→ **What you need to do**
Please quote exactly the lines below from the line containing "def firstScaleOver (d" to the line containing "match s.scratchCore (BitVec.ofNat", both lines included, and nothing else.

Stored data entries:
"""
-- ==== Sys2Proof/Machine/Streams.lean ====
section
/-!
DEFINITION. Streams and the tag table: descriptors, majors 0x0B and 0x0D, and the filling of slots (R158 to R161, R163,
R166, R184 to R188, R195, R196).
-/
namespace Sys2Proof.Machine

/-! ## Descriptors (R158, R159) -/

def descBase (d : BitVec 512) : Nat := (d.extractLsb' 0 56).toNat
def descSpace (d : BitVec 512) : Bool := d.getLsbD 56
def descLat (d : BitVec 512) : Nat := (d.extractLsb' 61 3).toNat
def descStride (d : BitVec 512) (i : Nat) : Int := (d.extractLsb' (64 + 48 * i) 32).toInt
/-- Count of dimension `i`. -/
def descCount (d : BitVec 512) (i : Nat) : Nat := (d.extractLsb' (64 + 48 * i + 32) 16).toNat + 1
def descSbase (d : BitVec 512) : Nat := (d.extractLsb' 352 56).toNat
def descSsp (d : BitVec 512) : Bool := d.getLsbD 408
def descSstr (d : BitVec 512) : Int := (d.extractLsb' 410 24).toInt
def descCmap (d : BitVec 512) (i : Nat) : Nat := (d.extractLsb' (434 + 3 * i) 3).toNat
def descKdim (d : BitVec 512) : Nat := (d.extractLsb' 456 3).toNat
def descSph (d : BitVec 512) : Nat := (d.extractLsb' 460 16).toNat

/-- The dimensions of a walk. -/
def dims : List Nat := List.range 6

/-- Bytes of a unit (R158). -/
def unitBytes (fmt : Nat) : Nat :=
  match fmtOf fmt with
  | some f => max 1 (f.width / 8)
  | none => 1

/-- Units of dimensions below `i`. -/
def unitsBelow (d : BitVec 512) (i : Nat) : Nat := (List.range i).foldl (fun p k => p * descCount d k) 1

/-- Units of the walk. -/
def unitCount (d : BitVec 512) : Nat := unitsBelow d 6

/-- Index of unit `u` in dimension `i`, dimension 0 varying fastest. -/
def unitIdx (d : BitVec 512) (u i : Nat) : Nat := u / unitsBelow d i % descCount d i

/-- Where a walk's addresses start: the whole base, or the offset alone in scratchpad (R159). -/
def spaceStart (scratch : Bool) (base : Nat) : Int := if scratch then (base % 2 ^ 22 : Nat) else (base : Int)

/-- Address or offset of unit `u`. -/
def unitAt (d : BitVec 512) (u : Nat) : Int :=
  dims.foldl (fun a i => a + descStride d i * unitIdx d u i) (spaceStart (descSpace d) (descBase d))

/-- The address as a program sees it: in scratchpad the bits above the offset are the base's (R159). -/
def withSpace (scratch : Bool) (base : Nat) (a : Int) : BitVec 64 :=
  if scratch then BitVec.ofNat 64 (base / 2 ^ 22 * 2 ^ 22 + a.toNat) else BitVec.ofInt 64 a

/-- Address of unit `u`. -/
def unitAddr (d : BitVec 512) (u : Nat) : BitVec 64 := withSpace (descSpace d) (descBase d) (unitAt d u)

/-- Row number of unit `u`: its linear index over dimensions 1 to 5. -/
def unitRow (d : BitVec 512) (u : Nat) : Nat := u / descCount d 0

/-- Address or offset of the scale of the group that unit `u` stands in (R159). -/
def scaleAt (d : BitVec 512) (u : Nat) : Int :=
  spaceStart (descSsp d) (descSbase d) + descSstr d * unitRow d u + 2 * (unitIdx d u 0 * unitElems (descFmt d) / 64 : Nat)

/-- Least and greatest of an affine form over the walk. -/
def walkRange (d : BitVec 512) : Int × Int :=
  let term (i : Nat) : Int := descStride d i * ((descCount d i : Int) - 1)
  let a := spaceStart (descSpace d) (descBase d)
  (dims.foldl (fun m i => m + min 0 (term i)) a, dims.foldl (fun m i => m + max 0 (term i)) a)

/-- Least and greatest of the scale addresses. -/
def scaleRange (d : BitVec 512) : Int × Int :=
  let rows : Int := ((unitCount d / descCount d 0 : Nat) : Int) - 1
  let a := spaceStart (descSsp d) (descSbase d)
  let last : Int := (2 * ((descCount d 0 - 1) * unitElems (descFmt d) / 64) : Nat)
  (a + min 0 (descSstr d * rows), a + max 0 (descSstr d * rows) + last)

/-- Whether a range of addresses of `n` bytes leaves its space (R160 check 0x03). -/
def leavesSpace (scratch : Bool) (r : Int × Int) (n : Nat) : Bool :=
  decide (r.1 < 0 ∨ (if scratch then (2 ^ 22 : Int) else 2 ^ 56) < r.2 + n)

/-- Reserved values of a descriptor (R160 check 0x01). DESIGN CHOICE: what R158 says of BASE in scratchpad, that the bits above the address
are zero, holds of SBASE too, with SCV = 0 as well (log 39). -/
def descReserved (d : BitVec 512) : Bool :=
  (fmtOf (descFmt d)).isNone || (descKdim d != 0 && descKdim d != 7) || (dims.any fun i => descCmap d i == 7) ||
    d.extractLsb' 485 27 != 0 || (descSpace d && decide (2 ^ 32 ≤ descBase d)) || (descSsp d && decide (2 ^ 32 ≤ descSbase d))

/-- Misaligned addresses or strides (R160 check 0x02). -/
def descMisaligned (d : BitVec 512) : Bool :=
  let n := unitBytes (descFmt d)
  decide (descBase d % n ≠ 0) || (dims.any fun i => descStride d i % n != 0) || decide (descSbase d % 2 ≠ 0) || descSstr d % 2 != 0

/-- Addresses out of range (R160 check 0x03). -/
def descOutside (d : BitVec 512) : Bool :=
  leavesSpace (descSpace d) (walkRange d) (unitBytes (descFmt d)) || (descScv d && leavesSpace (descSsp d) (scaleRange d) 2)

/-- A coordinate map that R19 refuses, in a nest of depth `depth` from a base coordinate. -/
def badMap (d : BitVec 512) (depth : Nat) (base : Coord) : Bool :=
  let mapped := dims.filter fun i => descCmap d i != 0
  mapped.any fun i =>
    let j := descCmap d i - 1
    decide (depth ≤ j) || decide (2 ^ 32 ≤ (base.get j).toNat + (descCount d i - 1)) ||
      mapped.any fun o => decide (i < o) && decide (j ≤ descCmap d o - 1)

/-- The elements of the walk and of a slot (R159). -/
def elemCount (d : BitVec 512) : Nat := unitCount d * unitElems (descFmt d)
/-- Bytes of a slot that a stream writes: elements and scales. -/
def slotBytes (d : BitVec 512) : Nat := dataBytes d + if descScv d then 2 * (descEps d + 1) else 0

/-! ## SGO (R160, R186) -/

/-- The first check of R160 that fails. DESIGN CHOICE: "running" of code 0x09 takes in streams in FAULT and CUT, which still target their
ring (log 39). -/
def State.streamFault (s : State) (q : BitVec 4) : Option Nat :=
  let t := at16 s.core.streams q
  let d := t.desc
  let entry := kGet Ring.zero s.pk.rings (s.pk.pcore.toNat * 16 + (descRing d).toNat)
  let others := (List.range 16).any fun n =>
    let o := at16 s.core.streams (BitVec.ofNat 4 n)
    n != q.toNat && o.active && descRing o.desc == descRing d
  if descReserved d then some 0x01
  else if descMisaligned d then some 0x02
  else if descOutside d then some 0x03
  else if elemCount d % descE d ≠ 0 then some 0x04
  else if entry.valid && decide ((entry.su.toNat + 1) * 256 < slotBytes d) then some 0x05
  else if (descKdim d = 0 ∧ descCount d 0 * unitElems (descFmt d) % 64 ≠ 0) ∨ (descScv d ∧ descKdim d = 7) then some 0x06
  else if badMap d s.sys.nest.toNat (s.strand .A).coord then some 0x07
  else if dims.any fun j => descCmap d j != 0 && unitsBelow d j * unitElems (descFmt d) % descE d != 0 then some 0x08
  else if !entry.valid || others then some 0x09
  else if descSpv d && decide (s.ownB < descSph d * 64 + 64) then some 0x0A
  else none

/-- Offset of the first unit, in visit order, that reaches a limit, where one does: dimension by dimension, outermost first, the least
index from which the inner dimensions can still reach it. -/
def firstOver (d : BitVec 512) (limit : Int) : Int :=
  let n : Int := unitBytes (descFmt d)
  dims.reverse.foldl (fun a i =>
    let inner := (List.range i).foldl (fun m k => m + max 0 (descStride d k * ((descCount d k : Int) - 1))) 0
    let j := ((List.range (descCount d i)).find? fun (j : Nat) => decide (limit < a + descStride d i * (j : Int) + inner + n)).getD 0
    a + descStride d i * (j : Int)) (spaceStart (descSpace d) (descBase d))

/-- Offset of the first scale that reaches a limit, where one does. -/
def firstScaleOver (d : BitVec 512) (limit : Int) : Int :=
  let a := spaceStart (descSsp d) (descSbase d)
  let last : Int := (2 * ((descCount d 0 - 1) * unitElems (descFmt d) / 64) : Nat)
  let row := if limit < a + last + 2 then 0 else (limit - 2 - last - a) / descSstr d + 1
  let r := a + descSstr d * row
  r + 2 * max 0 ((limit - 2 - r) / 2 + 1)

/-- Whether a scratchpad walk from a base reaches a refused place: the cause, and the address of the faulting byte (R155, R156, R160,
R172); `first` is the offset of its first access that reaches a limit. DESIGN CHOICE: ADDR is the address of R156, bit 63 clear, as the
descriptor holds it (log 39). -/
def State.scratchWalk (s : State) (base : Nat) (top : Int) (first : Int → Int) : Option (BitVec 6 × BitVec 64) :=
  match s.scratchCore (BitVec.ofNat 32 base) with
  | .error c => some (c, BitVec.ofNat 64 base)
  | .ok p =>
    let b : Int := s.scratchB p
    if b < top then some (cScratchBounds, withSpace true base (max b (first b))) else none

/-- The scratchpad causes of a descriptor. -/
def State.scratchFault (s : State) (d : BitVec 512) : Option (BitVec 6 × BitVec 64) :=
  let data := if descSpace d then s.scratchWalk (descBase d) ((walkRange d).2 + unitBytes (descFmt d)) (firstOver d) else none
  let scales := if descScv d && descSsp d then s.scratchWalk (descSbase d) ((scaleRange d).2 + 2) (firstScaleOver d) else none
  data <|> scales

/-- The first page of a timed walk that does not keep its class; the pages translated so far are cached. -/
def State.timedFault (s : State) (d : BitVec 512) : State × Option (BitVec 64) :=
  let addrs := ((List.range (unitCount d)).filterMap fun u => if descSpace d then none else some (unitAddr d u)) ++
    (if descScv d && !descSsp d then (List.range (unitCount d)).map fun u => withSpace false (descSbase d) (scaleAt d u) else [])
  addrs.foldl (fun r a =>
    match r with
    | (s, some b) => (s, some b)
    | (s, none) =>
      match s.translate pathCore a.toNat false .read with
      | .ok e s => (s, if keepsClass e.leaf.word (descLat d) then none else some a)
      | .wait s => (s, some a)
      | .fail _ s => (s, some a)) (s, none)

/-- Starts a stream whose checks have passed (R186). -/
def State.startStream (s : State) (q : BitVec 4) : State :=
  let t := at16 s.core.streams q
  let d := t.desc
  let sparse := if descSpv d then ofBytes 512 (s.scratchRead s.pk.pcore.toNat (descSph d * 64) 64) else 0
  let stepped := s.stepping .A
  let s := match s.ringOf (descRing d) with
    | .ok r => s.putRing r { r.ring with wtail := r.ring.tail }
    | .error _ => s
  s.onCore fun c => { c with
    streams := put16 c.streams q { t with
      state := .run, base := c.a.coord, head := 0, filled := 0, sparse := sparse, gen := t.gen + 1, stepped := stepped, stall := none
      got := [] } }

/-- SGO. -/
def execSgo (n : BitVec 4) (s : State) : Host.Outcome State Fault Refusal :=
  let t := at16 s.core.streams n
  let d := t.desc
  .next (runItem s 2 [.A] false true true
    (if t.active then .fail cStreamDesc 0x0B
     else
       match s.streamFault n with
       | some c => .fail cStreamDesc (BitVec.ofNat 64 c)
       | none =>
         match s.scratchFault d with
         | some (c, a) => .trap c (if c = cRemap then 0 else accessBits .read (unitBytes (descFmt d)) true) a
         | none =>
           match s.ringOf (descRing d) with
           | .error (c, e) => .fail c e
           | .ok _ =>
           if descLat d = 0 then .retire (s.startStream n)
           else
             match s.timedFault d with
             | (_, some a) => .trap cLatencyClass (accessBits .read (unitBytes (descFmt d)) false) a
             | (s, none) => .retire (s.startStream n)))

/-! ## Moving descriptors (R185) -/

/-- Room for a pre-image that a write of strand A needs now. -/
def State.preRoom (s : State) : Bool := !s.kept .A (s.strand .A).coord || s.slagRoom 1

/-- Logs a pre-image of kind 2 or 3 when it is kept (R166, R185), and what else a cut restores. -/
def State.logPre (s : State) (kind : SlagKind) (number : Nat) (mask : BitVec 64) (old : BitVec 512) (undo : ParcelUndo) : State :=
  let c := (s.strand .A).coord
  if s.kept .A c then
    s.slagAdd { kind := kind, strand := .A, loc := BitVec.ofNat 32 number, cell := number, mask := mask, coord := c
                data := old, undo := undo, slot := 0 }
  else s

/-- Writes a descriptor: refused while the stream is not finished; its previous one goes to the slag log, with the stream's state, so
that a cut gives it back a finished stream as it stood (R164 item 4, R188). -/
def State.setDesc (s : State) (q : BitVec 4) (v : BitVec 512) : Res :=
  let t := at16 s.core.streams q
  if t.active then .fail cStreamDesc 0x0B
  else if !s.preRoom then .wait s
  else .retire ((s.logPre .stream q.toNat (BitVec.allOnes 64) t.desc (.stream t)).onCore fun c =>
    { c with streams := put16 c.streams q { t with desc := v, state := .idle } })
"""
→ **Reply**
def firstScaleOver (d : BitVec 512) (limit : Int) : Int :=
  let a := spaceStart (descSsp d) (descSbase d)
  let last : Int := (2 * ((descCount d 0 - 1) * unitElems (descFmt d) / 64) : Nat)
  let row := if limit < a + last + 2 then 0 else (limit - 2 - last - a) / descSstr d + 1
  let r := a + descSstr d * row
  r + 2 * max 0 ((limit - 2 - r) / 2 + 1)

/-- Whether a scratchpad walk from a base reaches a refused place: the cause, and the address of the faulting byte (R155, R156, R160,
R172); `first` is the offset of its first access that reaches a limit. DESIGN CHOICE: ADDR is the address of R156, bit 63 clear, as the
descriptor holds it (log 39). -/
def State.scratchWalk (s : State) (base : Nat) (top : Int) (first : Int → Int) : Option (BitVec 6 × BitVec 64) :=
  match s.scratchCore (BitVec.ofNat 32 base) with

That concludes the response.